*** Opening of EXERCISE INPUTS ***

-- ==== Sys2Proof/Machine/UnitRequests.lean ====
section
/-! DEFINITION. The requests of the Unit Description: UNIT-SETUP, COACH-NUMBERS and PORTION-SET (section 1). -/
namespace Sys2Proof.Machine

/-! ### UNIT-SETUP (R5 to R7) -/

/-- The role bars UNIT-SETUP (R5, check 2). -/
def roleBars (r : Role) : Bool := !aloneRole r

/-- A field of a segment is out of range or inconsistent (R5, check 3). -/
def segmentBad (x : SegmentReq) : Bool :=
  x.unitId == 0 || x.coachCount == 0 || decide (8 < x.coachCount) || decide (x.coachCount ≤ x.coachIndex) || x.booked == 0 ||
    decide (99 < x.booked) || decide (96 < x.seatCount) || decide (15 < x.panels) || x.seats.length != x.seatCount ||
    x.seats.any fun y => y.1 == 0 || decide (999 < y.1) || decide (3 < y.2) || y.2 == 2

/-- A segment does not fit the staging record (R5, check 4). -/
def segmentMisfit (u : UnitDesc) (x : SegmentReq) : Bool :=
  x.coachIndex != 0 &&
    match u.staging with
    | some g => g.coaches.length != x.coachIndex || g.unitId != x.unitId || g.coachCount != x.coachCount
    | none => true

/-- The coach record of a segment. -/
def coachOf (x : SegmentReq) : CoachRec :=
  { booked := x.booked
    seats := x.seats.map fun y => { label := y.1, unitFitted := y.2 % 2 == 1, sensorFitted := y.2 / 2 == 1 }
    interiorA := x.panels.testBit 0, interiorB := x.panels.testBit 1
    exterior1 := x.panels.testBit 2, exterior2 := x.panels.testBit 3 }

/-- The staging record after a segment that passed (R5). -/
def stage (u : UnitDesc) (x : SegmentReq) : Staging :=
  let before := if x.coachIndex = 0 then [] else (u.staging.map (·.coaches)).getD []
  { unitId := x.unitId, coachCount := x.coachCount, coaches := before ++ [coachOf x] }

/-- The staging record becomes absent. -/
def dropStaging (s : Part) : Part := { s with unit := { s.unit with staging := none } }

/-- A description is taken, with the hand-offs of R7 (R6, R82). -/
def takeDescription (g : Staging) (s : Part) : Part :=
  let s1 := { s with
    unit := { unitId := g.unitId, coaches := g.coaches, portionTag := s.unit.portionTag, staging := none }
    disp := newTable g.coaches
    res := { s.res with views := g.coaches.map fun c => c.seats.map fun _ => {} }
    seat := { s.seat with sensors := freshSensors g.coaches } }
  let s2 := rebuildTally s1
  let s3 := { s2 with panel := reevaluate s2 }
  formationChanged (ownOrientation s) (recordAlone s3)

/-- A refused segment: the staging record becomes absent (R5). -/
def refuseSegment (r : Result) (s : Part) : Part × Reply := (dropStaging s, .now r [])

/-- A segment that passed the checks is collected; the last one commits the description (R5, R6). -/
def collectSegment (x : SegmentReq) (s : Part) : Part × Reply :=
  let g := stage s.unit x
  if x.coachIndex + 1 = x.coachCount then
    if hasDup (g.coaches.map (·.booked)) then refuseSegment .conflict s else taken (takeDescription g s)
  else taken { s with unit := { s.unit with staging := some g } }

/-- The checks of R5 in order. -/
def segmentChecks (x : SegmentReq) (s : Part) : List (Bool × Result) :=
  [(s.route.prog.state != .idle, .wrongState), (roleBars s.form.role, .wrongState), (segmentBad x, .badField),
   (segmentMisfit s.unit x, .badField), (hasDup (x.seats.map (·.1)), .conflict)]

/-- UNIT-SETUP at its owner. -/
def ownUnitSetup (x : SegmentReq) (s : Part) : Part × Reply :=
  match (segmentChecks x s).find? (·.1) with
  | some c => refuseSegment c.2 s
  | none => collectSegment x s

/-- UNIT-SETUP (R5, R6). -/
def execUnitSetup (tag : Byte) (body : List Byte) (s : State) : Host.Outcome State Fault Refusal :=
  carry (hostRequest 0x03#8 tag (readUnitSetup body) ownUnitSetup) s

/-! ### COACH-NUMBERS (R8, R9) -/

/-- Coach records with new booked numbers. -/
def renumber : List CoachRec → List Nat → List CoachRec
  | c :: cs, n :: ns => { c with booked := n } :: renumber cs ns
  | cs, _ => cs

/-- Coach indices whose booked number changes. -/
def changedCoaches (i : Nat) : List CoachRec → List Nat → List Nat
  | c :: cs, n :: ns => (if c.booked == n then [] else [i]) ++ changedCoaches (i + 1) cs ns
  | _, _ => []

/-- New booked numbers are taken, with the hand-offs of R9 where a number changed: the Panel Composer first, then the own formation
entry. R9 names the two without an order, and this is the model's choice (log entry 88). -/
def takeNumbers (ns : List Nat) (s : Part) : Part :=
  let changed := changedCoaches 0 s.unit.coaches ns
  if changed.isEmpty then s
  else
    let s1 := composer { coaches := changed } { s with unit := { s.unit with coaches := renumber s.unit.coaches ns } }
    ownEntryChanged (withNumbers s1) s1

/-- COACH-NUMBERS at its owner. -/
def ownCoachNumbers (ns : List Nat) (s : Part) : Part × Reply :=
  checked [(s.unit.coaches.isEmpty, .wrongState),
           (ns.length != s.unit.coaches.length || ns.any (fun n => n == 0 || decide (99 < n)), .badField),
           (hasDup ns, .conflict)]
    (fun s => taken (takeNumbers ns s)) s

/-- COACH-NUMBERS (R8, R9). -/
def execCoachNumbers (tag : Byte) (body : List Byte) (s : State) : Host.Outcome State Fault Refusal :=
  carry (hostRequest 0x04#8 tag (readList body) ownCoachNumbers) s

/-! ### PORTION-SET (R10, R48) -/

/-- The position placed against a new calling sequence (R48). -/
def placeAgain (c : List Nat) (g : Progress) : Option Placed :=
  match g.state with
  | .halted => g.halt.bind (placeStanding c)
  | .departed => g.p.bind (placeLeft c)
  | .approaching => g.p.bind (placeLeft c)
  | _ => g.p.bind (placeStanding c)

/-- The record restated against a new calling sequence; LOADING where the position cannot be placed (R48). -/
def restated (g : Progress) (y : Option Placed) : Progress :=
  match y with
  | none => { state := .loading, stale := g.stale, source := g.source }
  | some y =>
    let kept := running y.state && y.n == g.n
    { state := if kept then g.state else y.state
      p := some y.p, n := y.n, halt := y.halt, d := if kept then g.d else none
      arr := if g.p == some y.p then g.arr else none, dep := if g.p == some y.p then g.dep else none
      stale := g.stale, source := g.source }

/-- The notifications of a restatement: a re-derived sequence, and a termination where the train is now at its last stop
(log entry 34). -/
def restateNotes (old new : PState) : List Note :=
  [.rederived] ++ if new == .terminated && old != .terminated then [.termination] else []

/-- What a substitution code gives in a part, for the codes that depend on the own portion: the text it names, or its
characters (R23). -/
def fieldValue (s : Part) (code : Nat) : Option Nat × List Byte :=
  (substHandle s.route code, substitute s 0 (panelArrow s 1) 0 code)

/-- The substitution codes whose values differ between a part and the same part on another calling sequence (R10, R154). -/
def changedFields (s t : Part) : List Nat :=
  let t' := setEstimates { t with panel := { t.panel with standing := (standingSide t).1 } }
  [2, 3, 4, 5, 7].filter fun c => fieldValue s c != fieldValue t' c

/-- Step 1 of R10 with the hand-off it holds (R48): with a route the record is restated; without one steps 2 to 5 find no
sequence. -/
def restatePortion (s : Part) : Part :=
  if hasRoute s.route.prog.state then
    let c := callSeq s.route.stops s.unit.portionTag
    let y := placeAgain c s.route.prog
    let g := restated s.route.prog y
    let s' := { s with route := { s.route with ownSeq := if y.isSome then c else [], prog := g } }
    handOff (restateNotes s.route.prog.state g.state) { exterior := true, fields := changedFields s s' } s'
  else composer { exterior := true } (estRecompute (tallyUpdate (recomputeSeats s)))

/-- A new portion tag, with the six steps of R10. That it counts as a change of the own tallies is reported at step 6, also
where the rebuild of step 3 has reported changed counts (log entry 69). The seat summary is derived for the new tag at step 6, after
the own entry is rewritten; R130 gives no moment, and this is the model's choice (log entry 77). Where the position could not be
placed the route id in force is 0 from then on, and is written with the tag (log entry 87). -/
def takePortion (tag : Nat) (s : Part) : Part :=
  let s1 := restatePortion { s with unit := { s.unit with portionTag := tag } }
  ownEntryChanged (fun u => withRoute (routeInForce s.route) s1 (withTag s1 u)) s1

/-- PORTION-SET at its owner. -/
def ownPortionSet (tag : Nat) (s : Part) : Part × Reply :=
  if 2 < tag then refused .badField s
  else if tag = s.unit.portionTag then taken s
  else taken (takePortion tag s)

/-- PORTION-SET (R10). -/
def execPortionSet (tag : Byte) (body : List Byte) (s : State) : Host.Outcome State Fault Refusal :=
  carry (hostRequest 0x05#8 tag (readOne body) ownPortionSet) s

end Sys2Proof.Machine
end

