-- ==== Sys2Proof/Machine/HostLine.lean ====
section
/-! DEFINITION. The host line: frames of no known kind, frames sent, and the receiver (R189 to R191). -/
namespace Sys2Proof.Machine

/-- A frame of an unknown kind meets the request stage: BUSY and CONFLICT before UNKNOWN_KIND (R191). -/
def unknownKind (kind tag : Byte) (s : Part) : Part :=
  if isRun s then
    let s0 := frameEnd s
    onHost (refuse tag kind ((stageFault s0.host tag).getD .unknownKind)) s0
  else s

/-- UNKNOWN-KIND frame (R191, R192): nothing of its body is read. -/
def execUnknownKindFrame (kind tag : Byte) (_body : List Byte) (s : State) : Host.Outcome State Fault Refusal :=
  carry (unknownKind kind tag) s

/-- The receiver leaves a frame it was collecting (R189). -/
def dropFrame (s : Part) : Part := if isRun s && s.host.receiver == .inFrame then frameEnd s else s

/-- A gap of more than 5 ms (R189). -/
def execFrameGapTimeout (s : State) : Host.Outcome State Fault Refusal := carry dropFrame s

/-- The body length field of some received bytes that begin at a start byte (R188). -/
def lengthField (bs : List Byte) : Nat := 256 * ((bs[1]?.getD 0#8).toNat) + (bs[2]?.getD 0#8).toNat

/-- Received bytes that end no frame: the length field is not complete, or it can stand and a byte is still to come (R189). -/
def unfinished (bs : List Byte) : Bool :=
  bs.length < 3 || (lengthField bs ≤ Config.maxBody && bs.length < lengthField bs + 7)

/-- The receiver in a frame collects bytes. The byte that ends the frame, its last one or a length field that reads too much,
is not among them: it belongs to the command that the end of the frame is (log entry 21). -/
def collectBytes : List Byte → List Byte → List Byte
  | buf, [] => buf
  | buf, c :: t => if unfinished (buf ++ [c]) then collectBytes (buf ++ [c]) t else buf

/-- A 0xA5 begins a frame while the receiver hunts; inside a frame it is data like any other byte. The bytes that follow are
collected (R189). -/
def beginFrame (rest : List Byte) (s : Part) : Part :=
  if isRun s then
    onHost (fun h =>
      match h.receiver with
      | .hunting => { h with receiver := .inFrame, buffer := collectBytes [0xA5#8] rest }
      | .inFrame => { h with buffer := collectBytes h.buffer (0xA5#8 :: rest) }) s
  else s

/-- A start byte, with the bytes of the frame that follow it (R189). -/
def execFrameStartByte (s : State) (rest : List Byte := []) : Host.Outcome State Fault Refusal := carry (beginFrame rest) s

/-- The length field of a frame reads above 1,024 (R189). -/
def lengthError (length : Nat) (s : Part) : Part := if Config.maxBody < length then dropFrame s else s

/-- A length error (R189). -/
def execFrameLengthError (length : Nat) (s : State) : Host.Outcome State Fault Refusal := carry (lengthError length) s

/-- A frame with a CRC that is not its own is discarded; with its own CRC it is no CRC error, and the frame is the command of
its kind (R189). -/
def crcError (kind tag : Byte) (body : List Byte) (crc : BitVec 16) (s : Part) : Part :=
  if crc == crc16 (coveredBytes kind tag body) then s else if isRun s then frameEnd s else s

/-- A CRC error (R189). -/
def execFrameCrcError (kind tag : Byte) (body : List Byte) (crc : BitVec 16) (s : State) : Host.Outcome State Fault Refusal :=
  carry (crcError kind tag body crc) s

/-- The frame sent answered a RESTART that was taken (R185). -/
def restartSent (x : SentFrame) : Bool := x.kind == 0x9C#8 && x.entry.isSome

/-- The entry of a sent reply leaves the in-flight table (R190). -/
def entryDone (x : SentFrame) (h : HostPort) : HostPort :=
  { h with sending := none
           inFlight := match x.entry with
             | some tag => h.inFlight.filter fun e => e.tag != tag
             | none => h.inFlight }

/-- The frame on the line was sent in full (R190, R185). -/
def frameSent (s : Part) : Part :=
  if isRun s then
    match s.host.sending with
    | some x => if restartSent x then restartPart s else onHost (entryDone x) s
    | none => s
  else s

/-- FRAME-SENT (R190). -/
def execFrameSent (s : State) : Host.Outcome State Fault Refusal := carry frameSent s

end Sys2Proof.Machine
end

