-- ==== Sys2Proof/Certificates/Slice0/Obligations.lean ====
section
/-! DEFINITION. The statements for the provers, in the order of OBLIGATIONS.json. -/
open Sys2Proof Sys2Proof.Machine

/-- A step carries out the command at the front of the queue. (Chapter 95_what_each_step_holds.) The queue of commands
is the model's form (log entries 3 and 44). -/
def Obligations.StepCarriesOutTheFrontCommand : Prop :=
  ∀ (c : Instr) (s : State), step { s with pending := c :: s.pending } = exec c s

/-- No command faults or is refused, and no command touches the queue. (Chapter 95_what_each_step_holds.) That a
command out of its place completes without an effect is the model's form (log entry 4). -/
def Obligations.EveryCommandIsCarriedOut : Prop :=
  ∀ (c : Instr) (s : State), ∃ t, exec c s = .next t ∧ t.pending = s.pending

/-- What the part holds right after its first cold start, and that the end of the clearing gives it. (Section 1.7,
section 2.12, section 3.10, section 4.6, section 5.10, section 6.7, section 7.8, section 8.8, section 9.9, section
10.2, section 10.7, section 11.8.) That reset lies after the first cold start is the model's choice (log entry 1); the
levels of the senses at reset are log entry 2. That no grant is in force and none has ended is no start value of the
spec: both are the model's own state (log entries 31 and 53). -/
def Obligations.ResetHoldsTheStartValues : Prop :=
  exec .clearingEnd { part := { supply := { clearing := true } }, pending := [] } = .next State.reset ∧
  State.reset.pending = [] ∧
    (State.reset.part.supply.mode = .run ∧ State.reset.part.supply.startCause = .cold ∧
      State.reset.part.supply.lastOff = .none ∧ State.reset.part.supply.breakCount = 0 ∧
      State.reset.part.supply.settle = some 0) ∧
    (State.reset.part.unit = { unitId := 0, coaches := [], portionTag := 0, staging := none }) ∧
    (State.reset.part.text.entries = [] ∧ State.reset.part.text.free = List.range 1024) ∧
    (State.reset.part.route.stops = [] ∧ State.reset.part.route.id = 0 ∧ State.reset.part.route.train = none ∧
      State.reset.part.route.ownSeq = [] ∧ State.reset.part.route.clock = 0 ∧ State.reset.part.route.clockSet = false ∧
      State.reset.part.route.mismatchEpoch = none ∧
      State.reset.part.route.prog = { state := .idle, p := none, n := none, halt := none, d := none, arr := none, dep := none,
                                      stale := false, source := .own }) ∧
    (State.reset.part.est = { valid := false, entries := [] }) ∧
    (State.reset.part.form.role = .standalone ∧ State.reset.part.form.record.epoch = 0 ∧ State.reset.part.form.queue = [] ∧
      State.reset.part.form.forwards = [] ∧ State.reset.part.form.late = [] ∧ State.reset.part.form.trainTally = [] ∧
      State.reset.part.form.cycleCount = 0 ∧ State.reset.part.form.lastNumber = 0 ∧ State.reset.part.form.spacing = false ∧
      State.reset.part.form.tallyPending = false ∧ State.reset.part.form.grant = none ∧ State.reset.part.form.ended = []) ∧
    (State.reset.part.res.legs = [] ∧ State.reset.part.res.releaseCount = 0 ∧ State.reset.part.res.orphanCount = 0) ∧
    (State.reset.part.panel.staff = [none, none, none, none] ∧ State.reset.part.panel.service = [none, none, none, none] ∧
      State.reset.part.panel.coaches = [] ∧ State.reset.part.panel.standing = none ∧
      State.reset.part.panel.brightness = .bright ∧ State.reset.part.panel.stabling = some 600) ∧
    (State.reset.part.disp = { table := [], queue := [], probes := [], inFlight := none, mark := none, lastTransfer := false }) ∧
    (State.reset.part.host.latched = EventKind.start.mask ∧ State.reset.part.host.inFlight = [] ∧
      State.reset.part.host.queue = [] ∧ State.reset.part.host.receiver = .hunting ∧
      State.reset.part.host.params = {
        debounce := 2, hysteresis := 20, threshold := 3, claimWindow := 15, onThreshold := 24, offThreshold := 12, vacateHold := 6, pageDwell := 8, stabling := 10, night := 0, holdLimit := 20
        extHoldLimit := 15, settleLimit := 600, breakLimit := 6, enable := 0x3FFF#14 })

/-- CONFIG-SET stores the value its parameter admits, and only that parameter; which values the fifteen parameters
admit. (Section 11.7.) -/
def Obligations.ConfigSetStoresTheAdmittedValue : Prop :=
  (∀ (s : State) (tag : Byte) (body : List Byte) (id v : Nat), Accepts s tag → readConfigSet body = some (id, v) →
    ∃ t, exec (.configSet tag body) s = .next t ∧
      match s.part.host.params.admitted id v with
      | some w =>
        t.part.host.params.get id = some w ∧ (∀ j, j ≠ id → t.part.host.params.get j = s.part.host.params.get j) ∧
          Answered s t 0x01#8 tag .ok [byte id, byte (w / 256), byte w] ∧
          Only [.host, .params, .form, .est, .sensors, .panel, .disp, .supply] s t
      | none => Answered s t 0x01#8 tag .badField [] ∧ Only [.host] s t) ∧
  (∀ (q : Params) (v : Nat),
    q.admitted 1 v = (if v ≤ 3 then some v else none) ∧
    q.admitted 2 v = some (min v 1000) ∧
    q.admitted 3 v = some (if v < 1 then 1 else min v 15) ∧
    q.admitted 4 v = some (min v 30) ∧
    q.admitted 5 v = (if 1 ≤ v ∧ v ≤ 63 ∧ q.offThreshold < v then some v else none) ∧
    q.admitted 6 v = (if v ≤ 62 ∧ v < q.onThreshold then some v else none) ∧
    q.admitted 7 v = some (min v 31) ∧
    q.admitted 8 v = some (if v < 2 then 2 else min v 30) ∧
    q.admitted 9 v = some (if v < 1 then 1 else min v 60) ∧
    q.admitted 10 v = (if v ≤ 1 then some v else none) ∧
    q.admitted 11 v = some (if v < 2 then 2 else min v 60) ∧
    q.admitted 12 v = some (if v < 1 then 1 else min v 120) ∧
    q.admitted 13 v = some (if v < 60 then 60 else min v 3600) ∧
    q.admitted 14 v = some (min v 15) ∧
    q.admitted 15 v = some (v % 2 ^ 14) ∧
    ∀ id, id = 0 ∨ 15 < id → q.admitted id v = none)

/-- CONFIG-GET answers one parameter or all fifteen, and changes nothing. (Rule R202.) -/
def Obligations.ConfigGetReportsTheValueInForce : Prop :=
  ∀ (s : State) (tag id : Byte), Accepts s tag →
    ∃ t, exec (.configGet tag [id]) s = .next t ∧ Only [.host] s t ∧
      (1 ≤ id.toNat → id.toNat ≤ 15 → ∃ v, s.part.host.params.get id.toNat = some v ∧
        Answered s t 0x02#8 tag .ok [id, byte (v / 256), byte v]) ∧
      (id = 0 → ∃ d, d.length = 45 ∧ Answered s t 0x02#8 tag .ok d ∧
        ∀ k, k < 15 → ∃ v, s.part.host.params.get (k + 1) = some v ∧
          (d.drop (3 * k)).take 3 = [byte (k + 1), byte (v / 256), byte v]) ∧
      (15 < id.toNat → Answered s t 0x02#8 tag .badField [])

*** Close of EXERCISE INPUTS ***

* **YOUR GOAL**
Out of the preceding entries, pull every line containing the string "true".

* **TASK RESPONSE**
    | none => true
    handOff (restateNotes s.route.prog.state g.state) { exterior := true, fields := changedFields s s' } s'
  else composer { exterior := true } (estRecompute (tallyUpdate (recomputeSeats s)))
  exec .clearingEnd { part := { supply := { clearing := true } }, pending := [] } = .next State.reset ∧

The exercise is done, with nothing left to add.